Segment Start: Material for this exercise

-- ==== Sys2Proof/Machine/Sessions.lean ====
section
/-! DEFINITION. Safety sessions (12): the two halves of the table, checks on arrival, delivery at a strobe, the copies a channel
builds, and the col's rules. -/
namespace Sys2Proof.Machine

/-- CRC of a PDU's bytes (12 R341, R348): the path's polynomial, its seed as initial value. -/
def pduCrc (poly seed : Nat) (bs : List Byte) : Nat := (crcBytes 32 poly seed bs) ^^^ 0xFFFFFFFF

abbrev poly1 : Nat := 0xF4ACFB13
abbrev poly2 : Nat := 0x1EDC6F41

/-- A big-endian number. -/
def natOfBE (bs : List Byte) : Nat := natOfBytes bs.reverse
def beOfNat (k n : Nat) : List Byte := (bytesOfNat k n).reverse

/-- The bytes [o, o + k) of a list. -/
def sub (bs : List Byte) (o k : Nat) : List Byte := (bs.drop o).take k

/-- The fail-safe payload (12 R342) and the fail-safe values of a receive session (12 R344). -/
def failSafe : List Byte := [0, 0, 0xFF, 0xFF] ++ List.replicate 12 0
def fsvBytes (v : Nat) : List Byte :=
  [BitVec.ofNat 8 v, BitVec.ofNat 8 (v / 256), ~~~BitVec.ofNat 8 v, ~~~BitVec.ofNat 8 (v / 256)] ++ List.replicate 12 0

/-- The record of a session at an output point (12 R345). -/
def SesChan.record (c : SesChan) (hsf : Bool) : SesRec :=
  { ph := c.ph, seq := c.use.seq, fresh := c.fresh, payload := if hsf then c.deliv else c.use.payload }

/-- A force is set (12 R345). -/
def Ses.force (v : Ses) : Ses := { v with forced := true, clearRun := 0 }

namespace State

def sess (s : State) (n : Nat) : Ses := look {} s.ses.tab n
def setSess (s : State) (n : Nat) (v : Ses) : State := { s with ses := { s.ses with tab := put {} s.ses.tab n v } }

/-! ### The two halves (12 R336, R337; 06 R200, R201) -/

/-- The session engine takes the table of the accepted program image at an address (12 R336); SES.COUNT (R356). -/
def takeSessions (s : State) (b : Nat) : State :=
  let s := (upFrom (s.pgNses b) 0).foldl (fun (s : State) i =>
    let (snum, fsv, addr, seed, wdog, k, px) := s.pgSes b i
    s.setSess (snum % 512)
      { cfgA := true, tx := snum.testBit 9, hsf := snum.testBit 10, ring2 := snum.testBit 11, fsv := BitVec.ofNat 16 fsv,
        addr := w32 addr, seed1 := w32 seed, wdog := wdog, k := k, px := px }) s
  let tx := (s.ses.tab.filter (fun e => e.2.cfgA && e.2.tx)).length
  let rx := (s.ses.tab.filter (fun e => e.2.cfgA && !e.2.tx)).length
  s.setReg (sesB + 8) (at_ 0 10 rx ||| at_ 16 10 tx)

/-- The offset in bank 0 of the entry of session n in channel B's half. -/
def sesEntB (s : State) (n : Nat) : Option Nat :=
  if !s.heldB then none
  else ((upFrom (s.bankNum 0xC 2) 0).map (fun i => 0x20E0 + 12 * i)).find? (fun o => s.bankNum o 2 % 512 == n)

/-- The sessions of channel B's half, in table order, with the offset of each entry. -/
def sessionsB (s : State) : List (Nat × Nat) :=
  if !s.heldB then []
  else (upFrom (s.bankNum 0xC 2) 0).map (fun i => (s.bankNum (0x20E0 + 12 * i) 2 % 512, 0x20E0 + 12 * i))

/-- The sessions of channel A's half. -/
def sessionsA (s : State) : List Nat := (s.ses.tab.filter (fun e => e.2.cfgA)).map (·.1)

def entTx (s : State) (o : Nat) : Bool := (s.bankNum o 2).testBit 9
def entHsf (s : State) (o : Nat) : Bool := (s.bankNum o 2).testBit 10

/-- Watchdog and fail-safe values of a session in a channel. -/
def sesWdog (s : State) (chB : Bool) (n : Nat) : Nat :=
  if chB then (match s.sesEntB n with | some o => s.bankNum (o + 8) 2 | none => 0) else (s.sess n).wdog
def sesFsv (s : State) (chB : Bool) (n : Nat) : Nat :=
  if chB then (match s.sesEntB n with | some o => s.bankNum (o + 2) 2 | none => 0) else (s.sess n).fsv.toNat
def sesSeed (s : State) (chB : Bool) (n : Nat) : Nat :=
  if chB then (match s.sesEntB n with | some o => s.bankNum (o + 4) 4 | none => 0) else (s.sess n).seed1.toNat

def sesCh (s : State) (chB : Bool) (n : Nat) : SesChan := if chB then (s.sess n).b else (s.sess n).a
def setSesCh (s : State) (chB : Bool) (n : Nat) (c : SesChan) : State :=
  s.setSess n (if chB then { s.sess n with b := c } else { s.sess n with a := c })

/-- Sessions are received, and sent, in these modes (12 R351). -/
def sesReceives (s : State) : Bool :=
  match s.md.mode with
  | .commission | .run | .quiet => true
  | _ => false

/-- A channel that has seen an invalid mode code treats the device as being in REACT, in which it receives nothing (02 R43). -/
def sesTakes (s : State) (chB : Bool) : Bool := s.sesReceives && !(if chB then s.md.badModeB else s.md.badModeA)

/-- Sessions are sent in these modes, but not in the idle cycle (01 R22). -/
def sesSends (s : State) : Bool :=
  s.md.tcycValid && match s.md.mode with
  | .commission | .run | .quiet | .react | .lockout | .service => true
  | _ => false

Segment End: Material for this exercise

The task: Every line of the material that holds "commission" should be copied out as the answer.

The answer:
  | .commission | .run | .quiet => true
  | .commission | .run | .quiet | .react | .lockout | .service => true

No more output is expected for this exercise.